Back in the mid to late 70s, DC Comics launched a number of short-lived pulp and fantasy titles, among them Justice Inc., pictured above. Named for the 1939 story that featured the first appearance of Richard Benson, The Avenger, Justice Inc. came and went in just four issues. The first issue is astonishingly creepy, though; Benson, his wife and child make the mistake of barging onto a flight bound for Montreal, and while Benson is in the washroom, his family vanishes. Everyone on board the plane claims Benson's loved ones never boarded at all, and the shock of his loss transform's Benson's skin ghost-white and leaves his face malleable, plasticized. It doesn't make a lot of scientific sense, but it's pretty creepy, even more so in DC's 1989 adaptation of the same story.

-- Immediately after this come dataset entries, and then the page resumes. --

-- ==== Sys2Proof/Proofs/SecurityCommands.lean ====
section
/-!
SUPPORT. Attestation, host keys and flash update (R404, R406, R408).
-/
namespace Sys2Proof.Machine

/-! ### Attestation (R404) -/

theorem attestGenerate_completes (s : State) (hgate : gateOk s (pk 0x0510 2) = true) (hnone : s.sec.attest = none) :
    ∃ t, exec (.attestGenerate 0) s = .next t ∧ t.wstatus = 0 ∧ SameMemory s t ∧ t.sec.attest = some (attestBody s) ∧
      getP t (pk 0x0510 4) = 1 ∧ SameParamsBut [pk 0x0510 4] s t := by
  have hexec : exec (.attestGenerate 0) s = .next (gated s (pk 0x0510 2) fun s => attestGenerate s 0) := rfl
  generalize hbody : attestBody s = body
  have hwrite : attestGenerate s 0 = (0, setP { s with sec := { s.sec with attest := some body } } (pk 0x0510 4) 1) := by
    rw [attestGenerate, if_neg (not_not_intro rfl), hnone, Option.isSome_none, if_neg Bool.false_ne_true, hbody]
  rw [gated_ok hgate hwrite] at hexec
  have hpar : ∀ key, getP { setP { s with sec := { s.sec with attest := some body } } (pk 0x0510 4) 1 with wstatus := 0 } key =
      getP (setP s (pk 0x0510 4) 1) key := fun _ => rfl
  exact ⟨_, hexec, rfl, fun _ => rfl, rfl, (hpar _).trans (getP_setP_same ..),
    fun key hkey => (hpar key).trans (sameParamsBut_setP (List.mem_singleton_self _) rfl key hkey)⟩

theorem attestSigned_completes (s : State) (b : List Byte) (hsome : s.sec.attest = some b) :
    ∃ t, exec .attestSigned s = .next t ∧ SameMemory s t ∧ t.sec.attest = none ∧ getP t (pk 0x0510 4) = 0 ∧
      getP t (pk 0x0510 3) = leNat (b ++ signBytes deviceKey b ++ List.replicate 4 0#8) ∧
      SameParamsBut [pk 0x0510 3, pk 0x0510 4] s t := by
  generalize hv : leNat (b ++ signBytes deviceKey b ++ List.replicate 4 0#8) = v
  have hexec : exec .attestSigned s = .next (setP (setP { s with sec := { s.sec with attest := none } } (pk 0x0510 3) v) (pk 0x0510 4) 0) := by
    have harm : exec .attestSigned s = execAttestSigned s := rfl
    simp only [harm, execAttestSigned, hsome, hv]
  refine ⟨_, hexec, fun _ => rfl, rfl, getP_setP_same .., ?_, fun key hkey => ?_⟩
  · rw [getP_setP_other _ _ (by decide), getP_setP_same]
  · obtain ⟨h3, h4⟩ : key ≠ pk 0x0510 3 ∧ key ≠ pk 0x0510 4 := by simpa using hkey
    rw [getP_setP_other _ _ (Ne.symm h4), getP_setP_other _ _ (Ne.symm h3)]
    rfl

/-! ### Sessions end with their key (R406, R420) -/

@[simp] theorem getSession_setSession_same (s : State) (k : Nat) (x : Session) : getSession (setSession s k x) k = x := by
  simp [getSession, setSession]

theorem getSession_setSession_other (s : State) {k j : Nat} (x : Session) (h : k ≠ j) :
    getSession (setSession s k x) j = getSession s j := SMap.get_set_other _ _ _ _ _ h

/-- From `s` to `u` nothing has changed but the sessions of the server. -/
def OnlySpp (s u : State) : Prop := u = { s with spp := u.spp }

theorem onlySpp_closeSlot (s : State) (k : Nat) : OnlySpp s (closeSlot s k) := by
  unfold closeSlot
  dsimp only
  split <;> rfl

/-- Slots in use hold a session state; the slot closed is free, the others stay. -/
theorem getSession_closeSlot_other (s : State) {k j : Nat} (h : k ≠ j) : getSession (closeSlot s k) j = getSession s j := by
  unfold closeSlot
  dsimp only
  split
  · rfl
  · exact getSession_setSession_other s {} h

theorem getSession_closeSlot_same {s : State} {k : Nat} (h : (getSession s k).st ≠ 0) : getSession (closeSlot s k) k = {} := by
  unfold closeSlot
  dsimp only
  rw [if_neg (by simpa using h)]
  exact getSession_setSession_same s k {}

theorem st_closeSlot_same (s : State) (k : Nat) : (getSession (closeSlot s k) k).st = 0 := by
  by_cases h : (getSession s k).st = 0
  · unfold closeSlot
    dsimp only
    rw [if_pos (by rw [h]; rfl), h]
  · rw [getSession_closeSlot_same h]

theorem st_closeSlot_of_free {s : State} {j : Nat} (h : (getSession s j).st = 0) (k : Nat) :
    (getSession (closeSlot s k) j).st = 0 := by
  by_cases hk : k = j
  · subst hk
    exact st_closeSlot_same s k
  · rwa [getSession_closeSlot_other s hk]

/-- The slots whose sessions end as the key of a host slot changes. -/
def keyGone (s : State) (slot v : Nat) : List Nat :=
  slotsWhere (setP s (pk 0x0520 (slot + 1)) v) fun x => x.st == 3 && x.slot == slot && decide (getP s (pk 0x0520 (slot + 1)) ≠ 0) ||
    (((List.range 4).all fun k => getP s (pk 0x0520 (k + 1)) == 0) && decide (v ≠ 0) && x.st == 2)

theorem writeHostKey_eq (s : State) (slot : Nat) (key : List Byte) :
    writeHostKey s slot key = (0, (keyGone s slot (leNat key)).foldl closeSlot (setP s (pk 0x0520 (slot + 1)) (leNat key))) := by
  simp only [writeHostKey, keyGone]

theorem mem_keyGone {s : State} {slot k : Nat} (v : Nat) (hk : k < 8) (hst : (getSession s k).st = 3)
    (hslot : (getSession s k).slot = slot) (hold : getP s (pk 0x0520 (slot + 1)) ≠ 0) : k ∈ keyGone s slot v := by
  refine List.mem_filter.mpr ⟨List.mem_range.mpr hk, ?_⟩
  have hsame : getSession (setP s (pk 0x0520 (slot + 1)) v) k = getSession s k := rfl
  simp [hsame, hst, hslot, hold]

theorem hostkeySlotWrite_completes (slot : Nat) (key : List Byte) (s : State) (hslot : slot < 4) (hlen : key.length = 133)
    (hgate : gateOk s (pk 0x0520 (slot + 1)) = true) :
    ∃ t, exec (.hostkeySlotWrite slot key) s = .next t ∧ t.wstatus = 0 ∧ SameMemory s t ∧
      getP t (pk 0x0520 (slot + 1)) = leNat key ∧ SameParamsBut [pk 0x0520 (slot + 1)] s t ∧
      ∀ k, k < 8 → (getSession s k).st = 3 → (getSession s k).slot = slot → getP s (pk 0x0520 (slot + 1)) ≠ 0 →
        (getSession t k).st = 0 := by
  have hexec : exec (.hostkeySlotWrite slot key) s = .next (gated s (pk 0x0520 (slot + 1)) fun s => writeHostKey s slot key) := by
    have harm : exec (.hostkeySlotWrite slot key) s = execHostkeySlotWrite slot key s := rfl
    rw [harm, execHostkeySlotWrite, if_neg (Nat.not_le.mpr hslot), if_neg (not_not_intro hlen)]
  rw [gated_ok hgate (writeHostKey_eq s slot key)] at hexec
  generalize hu : setP s (pk 0x0520 (slot + 1)) (leNat key) = u at hexec
  have hframe : OnlySpp u ((keyGone s slot (leNat key)).foldl closeSlot u) := by
    refine foldl_keeps (OnlySpp u) closeSlot (fun t k ht => ?_) _ u rfl
    have h := onlySpp_closeSlot t k
    rw [OnlySpp] at h ht ⊢
    rw [h, ht]
  have hclosed : ∀ k, k ∈ keyGone s slot (leNat key) → (getSession ((keyGone s slot (leNat key)).foldl closeSlot u) k).st = 0 :=
    fun k hk => foldl_establishes (fun t => (getSession t k).st = 0) closeSlot (fun t j ht => st_closeSlot_of_free ht j) hk
      (fun t => st_closeSlot_same t k) u
  generalize (keyGone s slot (leNat key)).foldl closeSlot u = t at hexec hframe hclosed
  have hmem : SameMemory u t := by rw [hframe]; exact fun _ => rfl
  have hpar : ∀ k, getP t k = getP u k := fun k => by rw [hframe]; rfl
  refine ⟨_, hexec, rfl, fun a => (hmem a).trans ?_, (hpar _).trans ?_, fun k hk => (hpar k).trans ?_,
    fun k hk hst hs hold => hclosed k (mem_keyGone _ hk hst hs hold)⟩
  · rw [← hu]; rfl
  · rw [← hu, getP_setP_same]
  · rw [← hu, getP_setP_other _ _ fun h => hk (List.mem_singleton.mpr h.symm)]

/-! ### Flash update (R408) -/

theorem updateData_completes (v : List Byte) (s : State) (hgate : gateOk s (pk 0x0540 2) = true) (hmin : 4 ≤ v.length)
    (hmax : v.length ≤ 4100) (hfits : leNat (v.take 4) + (v.length - 4) ≤ bankSize (getP s (pk 0x0540 1) / 2))
    (hidle : s.sec.updating = 0) (huse : bankInUse s (getP s (pk 0x0540 1)) = false) :
    exec (.updateData v) s =
      .next { s with sec := { s.sec with updating := 1, updBuf := v, updBank := getP s (pk 0x0540 1) }, wstatus := 0 } := by
  have hexec : exec (.updateData v) s = .next (gated s (pk 0x0540 2) fun s => updateData s v) :=
    (if_neg (Nat.not_lt.mpr hmax) : execUpdateData v s = _)
  have hwrite : updateData s v = (0, { s with sec := { s.sec with updating := 1, updBuf := v, updBank := getP s (pk 0x0540 1) } }) := by
    unfold updateData
    dsimp only
    rw [if_neg (by simp [Nat.not_lt.mpr hmin, Nat.not_lt.mpr hfits]), if_neg (by simp [hidle, huse])]
  rw [hexec, gated_ok hgate hwrite]

theorem foldl_establishes_mem {α β : Type} (P : β → Prop) (f : β → α → β) {l : List α} (hkeep : ∀ s, ∀ x ∈ l, P s → P (f s x)) {x : α}
    (hx : x ∈ l) (hset : ∀ s, P (f s x)) (s : β) : P (l.foldl f s) := by
  induction l generalizing s with
  | nil => exact absurd hx List.not_mem_nil
  | cons y l ih =>
    have hrest : ∀ s, ∀ z ∈ l, P s → P (f s z) := fun s z hz => hkeep s z (List.mem_cons_of_mem _ hz)
    rw [List.foldl_cons]
    rcases List.mem_cons.mp hx with rfl | hx
    · exact foldl_keeps_mem P f l hrest _ (hset s)
    · exact ih hrest hx _

/-- The flash with bytes written from an address on. -/
def flashWritten (m : SMap Nat) (base : Nat) (bs : List Byte) : SMap Nat :=
  ((List.range bs.length).zip bs).foldl (fun m x => SMap.set 0 m (base + x.1) (x.2.toNat + 1)) m

theorem get_flashWritten_outside {m : SMap Nat} {base a : Nat} {bs : List Byte} (h : a < base ∨ base + bs.length ≤ a) :
    SMap.get 0 (flashWritten m base bs) a = SMap.get 0 m a := by
  refine foldl_keeps_mem (fun n => SMap.get 0 n a = SMap.get 0 m a) _ _ (fun n x hx hn => ?_) m rfl
  have hlt : x.1 < bs.length := List.mem_range.mp (List.of_mem_zip (a := x.1) (b := x.2) hx).1
  rwa [SMap.get_set_other _ _ _ _ _ (by omega)]

theorem get_flashWritten_inside {m : SMap Nat} {base i : Nat} {bs : List Byte} (h : i < bs.length) :
    SMap.get 0 (flashWritten m base bs) (base + i) = (bs.getD i 0).toNat + 1 := by
  have hin : (i, bs.getD i 0) ∈ (List.range bs.length).zip bs := by
    refine List.mem_iff_getElem.mpr ⟨i, by simpa using h, ?_⟩
    simp [h]
  refine foldl_establishes_mem (fun n : SMap Nat => SMap.get 0 n (base + i) = (bs.getD i 0).toNat + 1)
    (fun (n : SMap Nat) (x : Nat × Byte) => SMap.set 0 n (base + x.1) (x.2.toNat + 1)) (fun n x hx hn => ?_) hin
    (fun n => SMap.get_set_same ..) m
  by_cases hxi : x.1 = i
  · obtain ⟨j, hj, hx⟩ := List.mem_iff_getElem.mp hx
    subst hxi
    subst hx
    rw [SMap.get_set_same]
    simp at hj ⊢
    simp [hj]
  · rwa [SMap.get_set_other _ _ _ _ _ (by omega)]

theorem updateWriteComplete_completes (s : State) (hwrites : s.sec.updating = 1) :
    let bank := s.sec.updBank
    let base := bankBase (bank / 2) (bank % 2) + leNat (s.sec.updBuf.take 4)
    let bs := s.sec.updBuf.drop 4
    ∃ t, exec .updateWriteComplete s = .next t ∧ t = { s with sec := t.sec } ∧ t.sec.updating = 0 ∧
      (∀ i, i < bs.length → flashByte t (base + i) = bs.getD i 0) ∧
      (∀ a, a < base ∨ base + bs.length ≤ a → flashByte t a = flashByte s a) := by
  intro bank base bs
  have hexec : exec .updateWriteComplete s =
      .next { s with sec := { s.sec with updating := 0, updBuf := [], updBank := 0, flash := flashWritten s.sec.flash base bs } } :=
    (if_neg (not_not_intro hwrites) : execUpdateWriteComplete s = _)
  clear_value base bs
  refine ⟨_, hexec, rfl, rfl, fun i hi => ?_, fun a ha => ?_⟩
  · simp only [flashByte, get_flashWritten_inside hi]
    simp
  · simp only [flashByte, get_flashWritten_outside ha]

theorem updateVerify_completes (s : State) (hgate : gateOk s (pk 0x0540 3) = true) (hidle : s.sec.updating = 0)
    (huse : bankInUse s (getP s (pk 0x0540 1)) = false) : exec (.updateVerify 0) s =
      .next { s with sec := { s.sec with updating := 2, updBank := getP s (pk 0x0540 1) }, wstatus := 0 } := by
  have hexec : exec (.updateVerify 0) s = .next (gated s (pk 0x0540 3) fun s => updateVerify s 0) := rfl
  have hwrite : updateVerify s 0 = (0, { s with sec := { s.sec with updating := 2, updBank := getP s (pk 0x0540 1) } }) := by
    rw [updateVerify, if_neg (not_not_intro rfl), if_neg (by simp [hidle, huse])]
  rw [hexec, gated_ok hgate hwrite]

theorem updateVerifyComplete_completes (s : State) (hchecks : s.sec.updating = 2) :
    ∃ t, exec .updateVerifyComplete s = .next t ∧ SameMemory s t ∧ t.sec.updating = 0 ∧ SameParamsBut [pk 0x0540 4] s t ∧
      (verifyBank s (s.sec.updBank / 2) (s.sec.updBank % 2) = 0 → getP t (pk 0x0540 4) = 1) ∧
      (verifyBank s (s.sec.updBank / 2) (s.sec.updBank % 2) ≠ 0 → getP t (pk 0x0540 4) =
        0x10 + verifyBank s (s.sec.updBank / 2) (s.sec.updBank % 2)) := by
  generalize hr : verifyBank s (s.sec.updBank / 2) (s.sec.updBank % 2) = r
  have hexec : exec .updateVerifyComplete s = .next (setP { s with sec := { s.sec with updating := 0, updBank := 0 } } (pk 0x0540 4)
      (if r == 0 then 1 else 0x10 + r)) := by
    rw [← hr]
    exact (if_neg (not_not_intro hchecks) : execUpdateVerifyComplete s = _)
  refine ⟨_, hexec, fun _ => rfl, rfl, sameParamsBut_setP (List.mem_singleton_self _) rfl,
    fun h => ?_, fun h => ?_⟩
  · rw [getP_setP_same, h]
    rfl
  · rw [getP_setP_same, if_neg (by simpa using h)]

/-- Settles O54: reports and updates by what they write, a host key by the sessions that it closes. -/
theorem securityCommandsComplete : Obligations.SecurityCommandsComplete :=
  ⟨attestGenerate_completes, attestSigned_completes, hostkeySlotWrite_completes, fun s v => updateData_completes s v,
    updateWriteComplete_completes, updateVerify_completes, updateVerifyComplete_completes⟩

end Sys2Proof.Machine
end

In any event, it's a pretty good comic, but the panels above strain suspension of disbelief pretty hard. You'd have to be an incredible shot to deliberately graze the skull of a moving target in such a way as to merely knock him unconscious!

4 comments:

Stephen Fitzpatrick said...

The 1989 story, is that the one in The Shadow where he got taunted for naming his gun an knife Mike and Ike?

Earl J. Woods said...

The Shadow doesn't appear in the 1989 miniseries, but at the time both characters were being written and drawn by the same team - Andy Helfer and Kyle Baker. Really great comics.

The Avenger's weapons were indeed named Mike and Ike, however. Perhaps The Avenger appeared in The Shadow series, and that's what you're remembering? It's been too long since I read Baker and Helfer's The Shadow, so I don't recall.

Stephen Fitzpatrick said...
This comment has been removed by the author.
Stephen Fitzpatrick said...

Yeah, The Avenger showed up in The Shadow, and there was a funny bit where he got punched in the chops and his plasticized face was all deformed and knuckle-printed. I didn't realize the character had his own comic around the same time.